*** Opening Input data ***
-- ==== Sys2Proof/Machine/InputSampler.lean ====
section
/-! DEFINITION. The input sampler: KEYDOWN, KEYUP, SAMPLE (40_input_sampler.md). -/

namespace Sys2Proof.Machine

/-- KEYDOWN (R120): `if key <= 14 then K[key] <- 1`. -/
def execKeydown (key : KeyCode) (s : State) : Host.Outcome State Fault Refusal :=
  .next (s.setBlock (s.block.setKeys (writeKey s.block.keys key true)))

/-- KEYUP (R121): `if key <= 14 then K[key] <- 0`. -/
def execKeyup (key : KeyCode) (s : State) : Host.Outcome State Fault Refusal :=
  .next (s.setBlock (s.block.setKeys (writeKey s.block.keys key false)))

/-- SAMPLE (R123): both masks from one snapshot of the key lines, then `PHASE <- STEP`. -/
def execSample (s : State) : Host.Outcome State Fault Refusal :=
  .next (s.setBlock ((s.block.setMasks (maskOf s.config.binding.p1 s.block.keys)
    (maskOf s.config.binding.p2 s.block.keys)).setPhase Phase.step))

end Sys2Proof.Machine
end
*** Closing Input data ***
- **The problem**: Go through the records. Copy each line where "next" appears.

- **Result**:
  .next (s.setBlock (s.block.setKeys (writeKey s.block.keys key true)))
  .next (s.setBlock (s.block.setKeys (writeKey s.block.keys key false)))
  .next (s.setBlock ((s.block.setMasks (maskOf s.config.binding.p1 s.block.keys)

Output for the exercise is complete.